• the meaning of problems
Give a white matrix, the black matrix and then two
If two white black matrix can comprise a matrix, output NO
Otherwise, output YES
• ideas
Computational geometry problems or questions thinking it?

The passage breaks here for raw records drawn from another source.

/-- A publication's fields are in order (R296, R344, R345). -/
def pubOk (p : Nat) (b : List Nat) : Bool :=
  match p with
  | 0 => b.length = 64 && zeros (b.drop 4)
  | 1 => b.length = 576 && zeros (slice b 12 52) && leNat (slice b 0 8) % 250 = 0
  | 2 => b.length = 448 && zeros (slice b 13 51) && zeros (slice b 224 32) && zeros (slice b 416 32) && leNat (slice b 0 8) % 250000 = 0
  | 3 => b.length = 64 && decide (leNat (slice b 0 2) ≤ 32768) && decide (leNat (slice b 2 2) ≤ 32768) && listGet 0 b 12 < 4 && zeros (b.drop 13)
  | 4 => b.length = 64 && zeros (b.drop 60)
  | 5 => b.length = 64 && zeros (b.drop 6) && decide (leNat (slice b 4 2) ≤ 32768)
  | _ => false

/-- A publication reaches the Hazels: it waits for the next latch, or is discarded and counted (R294, R296, R344). -/
def State.publishPort (s : State) (p h stamp : Nat) (b : List Nat) : State :=
  if p < 4 then
    if s.fc.bound = h ∧ pubOk p b then s.setPort p { s.port p with nextBytes := b, nextStamp := stamp, nextValid := true }
    else s.count Obj.rejectedPublications
  else if p < 6 ∧ s.nat Obj.auxPortHandle = h ∧ (s.prog h).tenant = 0 ∧ (s.prog h).lane = 1 ∧ pubOk p b then
    s.setPort p { s.port p with nextBytes := b, nextStamp := stamp, nextValid := true }
  else s.count Obj.rejectedPortPublications

/-- Fast-lane tick period of a program in ns: the longest of its parts' dies (R187). -/
def State.tickPeriod (s : State) (h : Nat) : Nat :=
  (s.prog h).parts.foldl (fun a q => max a (s.nat (Obj.fastTickPeriod (dieOf q.array)) * us)) us

/-- Age limit of a port, ns (R304, R344). -/
def State.portLimit (s : State) (p : Nat) : Nat :=
  match p with
  | 1 => s.nat Obj.fineMaxAge * us
  | 2 => s.nat Obj.coarseMaxAge * us
  | 4 | 5 => 2 * s.tickPeriod (s.nat Obj.auxPortHandle)
  | _ => 2 * s.tickPeriod s.fc.bound

/-- A port is absent under R304. -/
def State.portGone (s : State) (p : Nat) : Bool :=
  let q := s.port p
  (decide (p < 4) && s.fc.bound = 255) || !q.valid || decide (q.stamp + s.portLimit p < s.hall)

/-- A port counts as absent in this tick: it is, or ports differ (R297, R304). -/
def State.portAbsent (s : State) (p : Nat) : Bool := (decide (p < 4) && s.fc.differ) || s.portGone p

/-- A horizon accepted on port 1 is kept while a bin could still be judged by it (R300): lead and horizon are at most 31 ms. -/
def State.keepFine (s : State) (stamp : Nat) (b : List Nat) : State :=
  { s with fc := { s.fc with fine := (stamp, b) :: s.fc.fine.filter (fun e => decide (s.hall < e.1 + 32 * ms)) } }

/-- The Hazels latch every port (R296). -/
def State.latchPorts (s : State) : State :=
  s.forEach (List.range 6) (fun s p =>
    let q := s.port p
    if q.nextValid then
      let s1 := s.setPort p { bytes := q.nextBytes, stamp := q.nextStamp, valid := true, nextBytes := [], nextStamp := 0, nextValid := false }
      if p = 1 then s1.keepFine q.nextStamp q.nextBytes else s1
    else s)

/-- A power field of a port: a value outside 0 to 2 × RatedRackLoad is no prediction (R296). -/
def State.powerField (s : State) (b : List Nat) (i : Nat) : Option Int :=
  let v := toSigned 32 (leNat (slice b i 4))
  if v < 0 ∨ (2 * s.nat Obj.ratedRackLoad : Nat) < v then none else some v

/-- OnsetProbability of port 3, 0 while it is absent. -/
def State.onset (s : State) : Nat := if s.portAbsent 3 then 0 else leNat (slice (s.port 3).bytes 0 2)

/-! Trust: R300, R301 -/

/-- ErrorLimit as a fraction. -/
def State.errLimit (s : State) : Rat := (s.nat Obj.errorLimit : Rat) / 10000

/-- Store eps, and trust with it. -/
def State.setEps (s : State) (e : Rat) : State :=
  let l := s.errLimit
  let t := if l = 0 then 0 else clamp01 (1 - e / l)
  (({ s with fc := { s.fc with eps := e, trust := t } }).setNat Obj.trust (ratRound (t * 32768)).toNat).setNat Obj.meanBinError
    (min 65535 (ratRound (e * 10000)).toNat)

/-- eps starts again at ErrorLimit (R300). -/
def State.resetTrust (s : State) : State := s.setEps s.errLimit

/-- A fine horizon contains the bin that starts at `b` µs. -/
def fineHas (h : List Nat) (b : Nat) : Bool :=
  let t := leNat (slice h 0 8)
  decide (t ≤ b) && decide (b < t + 64 * 250)

/-- Mean of a fine horizon for that bin. -/
def State.fineMean (s : State) (h : List Nat) (b : Nat) : Option Int := s.powerField h (64 + 4 * ((b - leNat (slice h 0 8)) / 250))

/-- The horizon that judges the bin at `b` µs: the latest published no later than b - EvaluationLead that contains it. -/
def State.judgeHorizon (s : State) (b : Nat) : Option (List Nat) :=
  let ok := s.fc.fine.filter (fun e => decide (e.1 + s.nat Obj.evaluationLead * us ≤ b * us) && fineHas e.2 b)
  (ok.foldl (fun (a : Option (Nat × List Nat)) e => match a with
    | some x => if x.1 < e.1 then some e else some x
    | none => some e) none).map (·.2)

Remembered the title in junior high school geometry in high school do find area
This is similar to that
Included, to discuss the two cases, the other does not contain
① white rectangle in a black rectangle internal
Analyzing this case, the boundary can be directly
② two black rectangular pattern inside white rectangular combination
- First, the premise of this situation is that two black rectangles must be able to connect
- Rectangular white and black rectangles, respectively, have two overlapped overlap areas may overlap in this case,
Such as white rectangles (1142) 1 Black rectangles (1034) 2 Black rectangles (2053)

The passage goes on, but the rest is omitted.